Enable & Disable AppArmor on Ubuntu 22.04 LTS
If you’ve ever been locked out of a program because its AppArmor profile went rogue, this guide will show you how to flip those profiles on and off without rebooting into recovery mode. By the end you’ll know exactly which commands to run, where the config lives, and why each step matters.
What is AppArmor and why would I touch it?
AppArmor is Ubuntu’s built‑in Mandatory Access Control system. It wraps programs in a sandbox and says “you may read this file, but not that one.” Most of the time it works silently, but after a kernel update or a misbehaving third‑party app you’ll see errors like “Permission denied (apparmor)” in syslog. I’ve seen it happen after installing Docker’s latest version – the container tried to mount a directory and AppArmor threw a fit.
Quick check: is AppArmor running?
Open a terminal and type:
sudo systemctl status apparmor.service
If you see active (running) you’re good. If it says inactive or failed, the service is already down – no need to waste time enabling it again.
Disabling a single profile
Sometimes you only need to relax one program, not shut down the whole framework.
Find the exact profile name
sudo aa-status | grep "loaded profiles"
The output lists something like usr.bin.firefox. Knowing the full path avoids disabling the wrong thing.
Put the profile into complain mode
sudo aa-complain /etc/apparmor.d/usr.bin.firefox
Complain lets the program run unrestricted while AppArmor logs violations. This is safer than a hard disable because you can still see what would have been blocked.
Verify the change
sudo aa-status | grep "complaining"
You should now see your profile listed under “complain mode”.
Why complain? It gives you a chance to review the audit log (/var/log/syslog or journalctl -k) and decide whether you need a custom rule instead of turning protection off completely.
Disabling the entire AppArmor subsystem
If you’re troubleshooting a batch of apps that all break after an update, you can stop the service. Remember: this removes a layer of security, so turn it back on as soon as you’ve verified everything works.
sudo systemctl stop apparmor.service
The command stops the daemon immediately; any processes already confined stay in their current state until they exit.
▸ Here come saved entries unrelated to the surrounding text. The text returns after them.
theorem LatchFollows.of_kept {k : Tick} {s u t v : State} (h : LatchFollows k s u)
    (first : SameLatch s t) (second : SameLatch u v) : LatchFollows k t v := by
  obtain ⟨h1, h2, h3, h4⟩ := h
  obtain ⟨a1, a2, a3, a4⟩ := first
  obtain ⟨b1, b2, b3, b4⟩ := second
  exact ⟨b1 ▸ a1 ▸ h1, b2 ▸ a2 ▸ h2, b3 ▸ a3 ▸ h3, b4 ▸ a4 ▸ h4⟩

/-- From `s` and `u` on, the second of two runs answers as the first, `k` later; a latch that followed
still does, and one that did not does so from a `READING` on. -/
structure AnswersLater (k : Tick) (moved : Bool) (s u : State) (r q : List Output × State) : Prop where
  outputs : q.1 = r.1.map (Output.shift k)
  follows : Follows k moved r.2 q.2
  latch : LatchFollows k s u ∨ GivesReading r.1 → LatchFollows k r.2 q.2

/-- The outputs and the end state of one operation. -/
def runOp (i : Instr) (s : State) : List Output × State :=
  ((afterOp i { s with emitted := [] }).emitted, afterOp i { s with emitted := [] })

/-- Without a `READING` the two latches stay as they are. -/
theorem answersLater_of_failure {k : Tick} {moved : Bool} {s u t v : State} {i j : Instr}
    (first : afterOp i { s with emitted := [] } = t) (second : afterOp j { u with emitted := [] } = v)
    (follows : Follows k moved t v) (outputs : v.emitted = t.emitted.map (Output.shift k))
    (failure : ¬ GivesReading t.emitted) : AnswersLater k moved s u (runOp i s) (runOp j u) := by
  subst first second
  refine ⟨outputs, follows, fun h => ?_⟩
  have noReading := mt (givesReading_shift k _).1 failure
  rw [← outputs] at noReading
  exact (h.resolve_right failure).of_kept (afterOp_keepsLatch i s failure)
    (afterOp_keepsLatch j u noReading)

/-- `ARM` sets every register but the latch, whatever the state before. -/
theorem follows_arm (k a : Tick) (s u : State) :
    Follows k true (runOp (.arm a) s).2 (runOp (.arm (a + k)) u).2 := by
  rw [runOp, runOp, afterOp_arm, afterOp_arm]
  exact ⟨rfl, rfl, rfl, rfl, rfl, rfl, rfl⟩

theorem answersLater_arm (k : Tick) {s u : State} (armed : u.armed = s.armed) (a : Tick) :
    AnswersLater k true s u (runOp (.arm a) s) (runOp (.arm (a + k)) u) := by
  refine answersLater_of_failure rfl rfl (follows_arm k a s u) ?_ ?_
  · simp only [afterOp_arm, armed]
    cases s.armed <;> rfl
  · rw [afterOp_arm]
    cases s.armed <;> simp [GivesReading]

theorem isArm_shiftOp (k : Tick) (i : Instr) : isArm (shiftOp k i) = isArm i := by cases i <;> rfl

theorem endsAnyCycle_shiftOp (k : Tick) (i : Instr) : endsAnyCycle (shiftOp k i) = endsAnyCycle i := by
  cases i <;> rfl

/-- While no cycle is in progress the registers stay as they are, moved or not. -/
theorem Follows.answers_idle {k : Tick} {moved : Bool} {s u : State} (h : Follows k moved s u)
    (idle : s.armed = false) {i : Instr} (hi : isArm i = false) :
    AnswersLater k moved s u (runOp i s) (runOp (shiftOp k i) u) := by
  obtain ⟨armed, bit, hum, tmp, cs, tref, status⟩ := h
  refine answersLater_of_failure (afterOp_idle_eq (by exact idle) hi)
    (afterOp_idle_eq (by exact armed.trans idle) ((isArm_shiftOp k i).trans hi))
    ⟨armed, bit, hum, tmp, cs, tref, status⟩ ?_ ?_
  · rw [endsAnyCycle_shiftOp]
    cases endsAnyCycle i <;> rfl
  · cases endsAnyCycle i <;> simp [GivesReading]

section
variable {k : Tick} {s u : State} (h : Follows k true s u)
include h

theorem Follows.elapsed_eq (τ : Tick) : elapsed u.tref (τ + k) = elapsed s.tref τ := by
  rw [h.tref, if_pos rfl, elapsed_add_right]

theorem Follows.index_eq : u.index = s.index := by
  rw [State.index, State.index, h.bit]

theorem Follows.humAfter_eq (τ : Tick) :
    humAfter u (elapsed u.tref (τ + k)) = humAfter s (elapsed s.tref τ) := by
  rw [h.elapsed_eq, humAfter, humAfter, h.index_eq, h.hum]

theorem Follows.tmpAfter_eq (τ : Tick) :
    tmpAfter u (elapsed u.tref (τ + k)) = tmpAfter s (elapsed s.tref τ) := by
  rw [h.elapsed_eq, tmpAfter, tmpAfter, h.index_eq, h.tmp]

theorem Follows.csAfter_eq (τ : Tick) :
    csAfter u (elapsed u.tref (τ + k)) = csAfter s (elapsed s.tref τ) := by
  rw [h.elapsed_eq, csAfter, csAfter, csMarked, csMarked, h.index_eq, h.cs]

theorem Follows.sumMatches_iff (τ : Tick) :
    sumMatches u (elapsed u.tref (τ + k)) ↔ sumMatches s (elapsed s.tref τ) := by
  rw [sumMatches, sumMatches, h.csAfter_eq, h.hum, h.tmp]

variable (busy : s.armed = true)
include busy

theorem Follows.answers_fall (τ : Tick) :
    AnswersLater k true s u (runOp (.fall τ) s) (runOp (.fall (τ + k)) u) := by
  have gap := h.elapsed_eq τ
  obtain ⟨armed, bit, hum, tmp, cs, -, status⟩ := h
  rcases Nat.lt_or_ge 250000 (elapsed s.tref τ) with long | short
  · exact answersLater_of_failure (afterOp_fall_long busy long)
      (afterOp_fall_long (armed.trans busy) (long.trans_eq gap.symm))
      ⟨armed, rfl, rfl, rfl, rfl, rfl, status⟩ rfl (by simp [GivesReading])
  · exact answersLater_of_failure (afterOp_fall_short busy short)
      (afterOp_fall_short (armed.trans busy) (gap.trans_le short))
      ⟨armed, bit, hum, tmp, cs, rfl, status⟩ rfl (by simp [GivesReading])

theorem Follows.answers_rise (τ : Tick) :
    AnswersLater k true s u (runOp (.rise τ) s) (runOp (.rise (τ + k)) u) := by
  have index := h.index_eq
  have armed := h.armed.trans busy
  have cs := h.csAfter_eq τ
  rcases Int.lt_trichotomy s.index 39 with before | last | past
  · have next : BitVec.ofInt 7 (u.index + 1) = BitVec.ofInt 7 (s.index + 1) := by rw [index]
    exact answersLater_of_failure (afterOp_rise_before busy (by show s.index ≤ 38; omega))
      (afterOp_rise_before armed (by show u.index ≤ 38; omega))
      ⟨h.armed, next, h.humAfter_eq τ, h.tmpAfter_eq τ, cs, h.tref, h.status⟩ rfl
      (by simp [GivesReading])
  · by_cases sum : sumMatches s (elapsed s.tref τ)
    · have first := afterOp_rise_valid (s := { s with emitted := [] }) busy last sum
      have second := afterOp_rise_valid (s := { u with emitted := [] }) armed (index.trans last)
        ((h.sumMatches_iff τ).2 sum)
      refine ⟨?outputs, ?follows, fun _ => ?latch⟩ <;> simp only [runOp, first, second]
      case outputs => simp [Output.shift, h.hum, h.tmp]
      case follows => exact ⟨rfl, rfl, h.hum, h.tmp, cs, h.tref, rfl⟩
      case latch => exact ⟨rfl, h.hum, h.tmp, rfl⟩
    · exact answersLater_of_failure (afterOp_rise_invalid busy last sum)
        (afterOp_rise_invalid armed (index.trans last) (mt (h.sumMatches_iff τ).1 sum))
        ⟨rfl, rfl, h.hum, h.tmp, cs, h.tref, rfl⟩ rfl (by simp [GivesReading])
  · obtain ⟨armed, bit, hum, tmp, cs, tref, status⟩ := h
    exact answersLater_of_failure (afterOp_rise_ignored τ (.inr (by show 40 ≤ s.index; omega)))
      (afterOp_rise_ignored (τ + k) (.inr (by show 40 ≤ u.index; omega)))
      ⟨armed, bit, hum, tmp, cs, tref, status⟩ rfl (by simp [GivesReading])

theorem Follows.answers_busy {i : Instr} (hi : isArm i = false) :
    AnswersLater k true s u (runOp i s) (runOp (shiftOp k i) u) := by
  cases i with
  | fall τ => exact h.answers_fall busy τ
  | rise τ => exact h.answers_rise busy τ
  | arm τ => cases hi
  | wdt τ =>
    obtain ⟨armed, bit, hum, tmp, cs, tref, -⟩ := h
    exact answersLater_of_failure (afterOp_wdt_open τ busy)
      (afterOp_wdt_open (τ + k) (armed.trans busy)) ⟨rfl, bit, hum, tmp, cs, tref, rfl⟩ rfl
      (by simp [GivesReading])
  | cancel τ =>
    obtain ⟨armed, bit, hum, tmp, cs, tref, -⟩ := h
    exact answersLater_of_failure (afterOp_cancel_open τ busy)
      (afterOp_cancel_open (τ + k) (armed.trans busy)) ⟨rfl, bit, hum, tmp, cs, tref, rfl⟩ rfl
      (by simp [GivesReading])
  | rsv5 τ | rsv6 τ | rsv7 τ =>
    obtain ⟨armed, bit, hum, tmp, cs, tref, status⟩ := h
    exact answersLater_of_failure rfl rfl ⟨armed, bit, hum, tmp, cs, tref, status⟩ rfl
      (by simp [GivesReading, afterOp])

end

/-- One operation on two states of which the second follows the first. -/
theorem Follows.answers {k : Tick} {moved : Bool} {s u : State} (h : Follows k moved s u)
    (ready : s.armed = true → moved = true) (i : Instr) :
    AnswersLater k (moved || isArm i) s u (runOp i s) (runOp (shiftOp k i) u) := by
  rcases Bool.eq_false_or_eq_true (isArm i) with hi | hi
  · obtain ⟨a, rfl⟩ := exists_arm_of_isArm hi
    rw [hi, Bool.or_true]
    exact answersLater_arm k h.armed a
  rw [hi, Bool.or_false]
  rcases Bool.eq_false_or_eq_true s.armed with busy | idle
  · obtain rfl := ready busy
    exact h.answers_busy busy hi
  · exact h.answers_idle idle hi

/-- A cycle can be in progress only if one was, or by an `ARM`. -/
theorem armed_afterOp_of_not_arm {i : Instr} {s : State} (hi : isArm i = false)
    (busy : (afterOp i { s with emitted := [] }).armed = true) : s.armed = true := by
  rcases Bool.eq_false_or_eq_true s.armed with armed | idle
  · exact armed
  · rw [afterOp_idle_eq (by exact idle) hi] at busy
    exact busy

theorem AnswersLater.append {k : Tick} {moved moved' : Bool} {s u : State}
    {r q r' q' : List Output × State} (h : AnswersLater k moved s u r q)
    (h' : AnswersLater k moved' r.2 q.2 r' q') :
    AnswersLater k moved' s u (r.1 ++ r'.1, r'.2) (q.1 ++ q'.1, q'.2) := by
  obtain ⟨outs, -, latch⟩ := h
  obtain ⟨outsLater, follows, latch'⟩ := h'
  refine ⟨by simp only [outs, outsLater, List.map_append], follows, fun reading => latch' ?_⟩
  rw [givesReading_append, ← or_assoc] at reading
  exact reading.imp_left latch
To make sure nothing restarts it automatically, mask the unit:
sudo systemctl mask apparmor.service
Masking creates a symbolic link to /dev/null, preventing any other service from pulling AppArmor back up.
Re‑enabling AppArmor
When you’re ready to bring the guard back:
Unmask (if you masked it)
sudo systemctl unmask apparmor.service
Start and enable at boot
sudo systemctl start apparmor.service
sudo systemctl enable apparmor.serviceenable writes a symlink into the appropriate run‑level directory so the daemon launches on every boot.
Put any previously complained profiles back to enforce mode
sudo aa-enforce /etc/apparmor.d/usr.bin.firefox
This restores the original confinement rules for that program.
Common pitfalls
- Forgot to reload after editing a profile – after tweaking /etc/apparmor.d/... you must run sudo apparmor_parser -r /path/to/profile. Skipping this leaves the old version active.
- Masking instead of disabling – masking is overkill if you just want a temporary stop. A simple systemctl stop lets the service start again on reboot without extra unmask steps.
TL;DR cheat sheet
| Action | Command |
|---|---|
| Check status | sudo systemctl status apparmor.service |
| Disable whole thing (stop) | sudo systemctl stop apparmor.service |
| Prevent auto‑start (mask) | sudo systemctl mask apparmor.service |
| Re‑enable (unmask + start) | sudo systemctl unmask apparmor.service && sudo systemctl start apparmor.service && sudo systemctl enable apparmor.service |
| Put one profile into complain mode | sudo aa-complain /etc/apparmor.d/<profile> |
| Return that profile to enforce | sudo aa-enforce /etc/apparmor.d/<profile> |
That’s it. Play around, break a few things, and then lock them down again – that’s how you learn what AppArmor really does.